Publisher: W. W. Norton & Company
ISBN: 9780393319620
Category : History
Languages : en
Pages : 452
Book Description
Freedom is the cornerstone of his sweeping narrative that focuses not only congressional debates and political treatises since the Revolution but how the fight for freedom took place on plantation and picket lines and in parlors and bedrooms.
Azadi
Author: Arundhati Roy
Publisher: Haymarket Books
ISBN: 164259380X
Category : Political Science
Languages : en
Pages : 229
Book Description
The chant of "Azadi!"—Urdu for "Freedom!"—is the slogan of the freedom struggle in Kashmir against what Kashmiris see as the Indian Occupation. Ironically, it also became the chant of millions on the streets of India against the project of Hindu Nationalism. Even as Arundhati Roy began to ask what lay between these two calls for Freedom—a chasm or a bridge?—the streets fell silent. Not only in India, but all over the world. The coronavirus brought with it another, more terrible understanding of Azadi, making a nonsense of international borders, incarcerating whole populations, and bringing the modern world to a halt like nothing else ever could.
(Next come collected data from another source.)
-- ==== Sys2Proof/Machine/Dump.lean ====
section
/-! DEFINITION. Machine/Dump.lean: what a debug read of a unit holds, for a crash dump (15 R359 note a). A section's content is a
function of the state; how its bytes stand is a free value (DESIGN CHOICE: the manual gives no layout below the header). -/
namespace Sys2Proof.Machine
open Sys2Proof

/-- Whether the state of a context belongs to a dump: a context-scope dump reads only its context's. -/
def inScope (scope : Option Nat) (n : Nat) : Bool := scope.isNone || scope == some n

/-- The contexts of a dump. -/
def scopeCtxs (s : State) (scope : Option Nat) : Table Ctx := s.ctxs.filter fun c => inScope scope c.1

def word (n : Nat) : W64 := BitVec.ofNat 64 n

/-- A resident task as its scheduler holds it. -/
def residentWords (scope : Option Nat) (x : Option Resident) : List W64 :=
  match x with
  | some y => if inScope scope y.ctx then
      [word (y.ctx + 1), word (workKey y.task), word y.mode, word y.logical.toNat, word y.first] else []
  | none => []

/-- The number of a phase. -/
def phaseNumber : Phase → Nat
  | .fetched => 0 | .requested => 1 | .granted => 2 | .notice => 3

/-- Scoreboard and grant entries of a context: streams, descriptors, requests, grants, event counts. -/
def boardWords (c : Ctx) : List W64 :=
  (c.streams.flatMap fun t => [word t.1, word t.2.head, word t.2.tail, t.2.done]) ++
    (c.works.flatMap fun w => [word w.1, word (phaseNumber w.2.phase)]) ++
    (c.requests.map fun r => word (workKey r)) ++ (c.granted.map fun r => word (workKey r)) ++
    c.events.flatMap fun e => [word e.1, e.2.setWidth 64]

/-- A register set of a core: general registers, vl, flag sets. -/
def setWords (r : RegSet) : List W64 :=
  ((List.range 32).map (readG r)) ++ [word r.vl.val, word r.sticky.toNat, word r.pc] ++
    (List.range 64).map fun i => word (tget 0 r.lanes i).toNat

/-- The slot status words of a core. -/
def slotWords (k : Core) : List W64 := (List.range 32).map fun i =>
  let t := tget {} k.slots i
  word (t.written.toNat + t.flags.toNat * 2 ^ 16 + b2n t.poison * 2 ^ 21 + b2n t.busy * 2 ^ 22)

/-- A cluster (note a): scheduler and sequencers, scoreboard and grant entries, the capture buffer, CLS_CAPTURE_LOST,
CLS_SRAM_CORR, and its cores. -/
def clusterWords (s : State) (scope : Option Nat) (cl : Nat) : List W64 :=
  let k := getCluster s cl
  residentWords scope k.resA ++ residentWords scope k.resB ++ (scopeCtxs s scope).flatMap (fun c => boardWords c.2) ++
    [k.cap0.hdr] ++ (k.cap0.body.flatMap fun b => [word b.1, word b.2.toNat]) ++
    [k.cap1.hdr] ++ (k.cap1.body.flatMap fun b => [word b.1, word b.2.toNat]) ++ [word k.captureLost.toNat, word k.sramCorr.toNat] ++
    coreNumbers.flatMap fun i => setWords (coreOf k i).set0 ++ setWords (coreOf k i).set1 ++ slotWords (coreOf k i)

/-- The placement engine: requests, grants, charges, migrations. -/
def placementWords (s : State) (scope : Option Nat) : List W64 :=
  (scopeCtxs s scope).flatMap fun c => boardWords c.2 ++ [word (chargeOf c.2 1), word (chargeOf c.2 2)] ++
    c.2.migrations.flatMap fun m => [word m.handle, word m.block]

/-- A tier-1 group. -/
def groupWords (x : Gdm) : List W64 :=
  [x.erased.setWidth 64, word x.corr.toNat, word x.uncorr.toNat] ++ x.symcount.flatMap fun p => [word p.1, word p.2.toNat]

/-- A CXL port. -/
def portWords (x : Cxl) (scope : Option Nat) : List W64 :=
  [word (b2n x.linkLost), word (b2n x.poisonSeen), word (b2n x.linkUp), word (b2n x.disabled), word (b2n x.evacuating)] ++
    (x.requests.filter fun q => inScope scope q.ctx).flatMap fun q => [word q.ctx, word q.handle, word q.block, word q.cluster]

/-- A link engine: its counts, and the connections with what they hold unacknowledged. -/
def linkWords (s : State) (scope : Option Nat) (i : Nat) : List W64 :=
  let x := tget {} s.links.ports i
  [word x.replays.toNat, word x.wordUncorr.toNat, word x.stale.toNat, word x.txSeq.toNat, word x.rxSeq.toNat] ++
    (s.links.conns.filter fun c => c.2.used && inScope scope c.2.ctx).flatMap fun c =>
      [word c.1, word c.2.ctx, word c.2.phys, word c.2.next, word c.2.rxLow, word c.2.unacked.length, word c.2.queue.length]

/-- The host port: its queue pairs, but for those of another context. -/
def hostWords (s : State) (scope : Option Nat) : List W64 :=
  (s.host.qps.filter fun x => x.2.used && (match x.2.owner with
    | some n => inScope scope n
    | none => scope.isNone)).flatMap fun x =>
      [word x.1, word x.2.conn, word x.2.epsn.toNat, word x.2.npsn.toNat, word x.2.unacked.length, word x.2.waiting.length]

/-- The update engine of a cluster: the UPDATEs in progress. -/
def updateWords (s : State) (scope : Option Nat) : List W64 :=
  (scopeCtxs s scope).flatMap fun c => (c.2.works.filter fun w => w.2.upd.isSome).map fun w => word w.1

/-- The fault queue: its records. -/
def queueWords (s : State) (scope : Option Nat) : List W64 :=
  (s.fq.queue.filter fun fr => match scope with
    | some n => bit fr 235 && bits fr 233 228 == n
    | none => true).flatMap fun fr => (List.range 4).map fun i => word (bits fr (64 * i + 63) (64 * i))

/-- What a debug read of a unit holds, by kind and index. -/
def unitWords (s : State) (scope : Option Nat) (kind i : Nat) : List W64 :=
  match kind with
  | 0 => clusterWords s scope i
  | 1 => placementWords s scope
  | 2 => groupWords (getGdm s (i == 1))
  | 3 => portWords (getPort s i) scope
  | 4 => linkWords s scope i
  | 5 => hostWords s scope
  | 6 => updateWords s scope
  | _ => queueWords s scope

/-- REASON of a unit (15 R359): retired or disabled; else what the debug read met, where it was 2, a unit in reset, or 4, a parity
error on the debug path; 0: it is read. -/
def dumpReason (s : State) (met : BitVec 3) (kind i : Nat) : Nat :=
  let off := if kind = 0 ∨ kind = 6 then s.husk.pool.retired.contains i
    else if kind = 3 then (getPort s i).disabled
    else if kind = 4 then decide ((tget {} s.links.ports i).st = .held)
    else false
  if off then 3 else if met = 2 ∨ met = 4 then met.toNat else 0

end Sys2Proof.Machine
end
In this series of electrifying essays, Arundhati Roy challenges us to reflect on the meaning of freedom in a world of growing authoritarianism. The essays include meditations on language, public as well as private, and on the role of fiction and alternative imaginations in these disturbing times. The pandemic, she says, is a portal between one world and another. For all the illness and devastation it has left in its wake, it is an invitation to the human race, an opportunity, to imagine another world.
Publisher: Haymarket Books
ISBN: 164259380X
Category : Political Science
Languages : en
Pages : 229
Book Description
The chant of "Azadi!"—Urdu for "Freedom!"—is the slogan of the freedom struggle in Kashmir against what Kashmiris see as the Indian Occupation. Ironically, it also became the chant of millions on the streets of India against the project of Hindu Nationalism. Even as Arundhati Roy began to ask what lay between these two calls for Freedom—a chasm or a bridge?—the streets fell silent. Not only in India, but all over the world. The coronavirus brought with it another, more terrible understanding of Azadi, making a nonsense of international borders, incarcerating whole populations, and bringing the modern world to a halt like nothing else ever could. In this series of electrifying essays, Arundhati Roy challenges us to reflect on the meaning of freedom in a world of growing authoritarianism. The essays include meditations on language, public as well as private, and on the role of fiction and alternative imaginations in these disturbing times. The pandemic, she says, is a portal between one world and another. For all the illness and devastation it has left in its wake, it is an invitation to the human race, an opportunity, to imagine another world.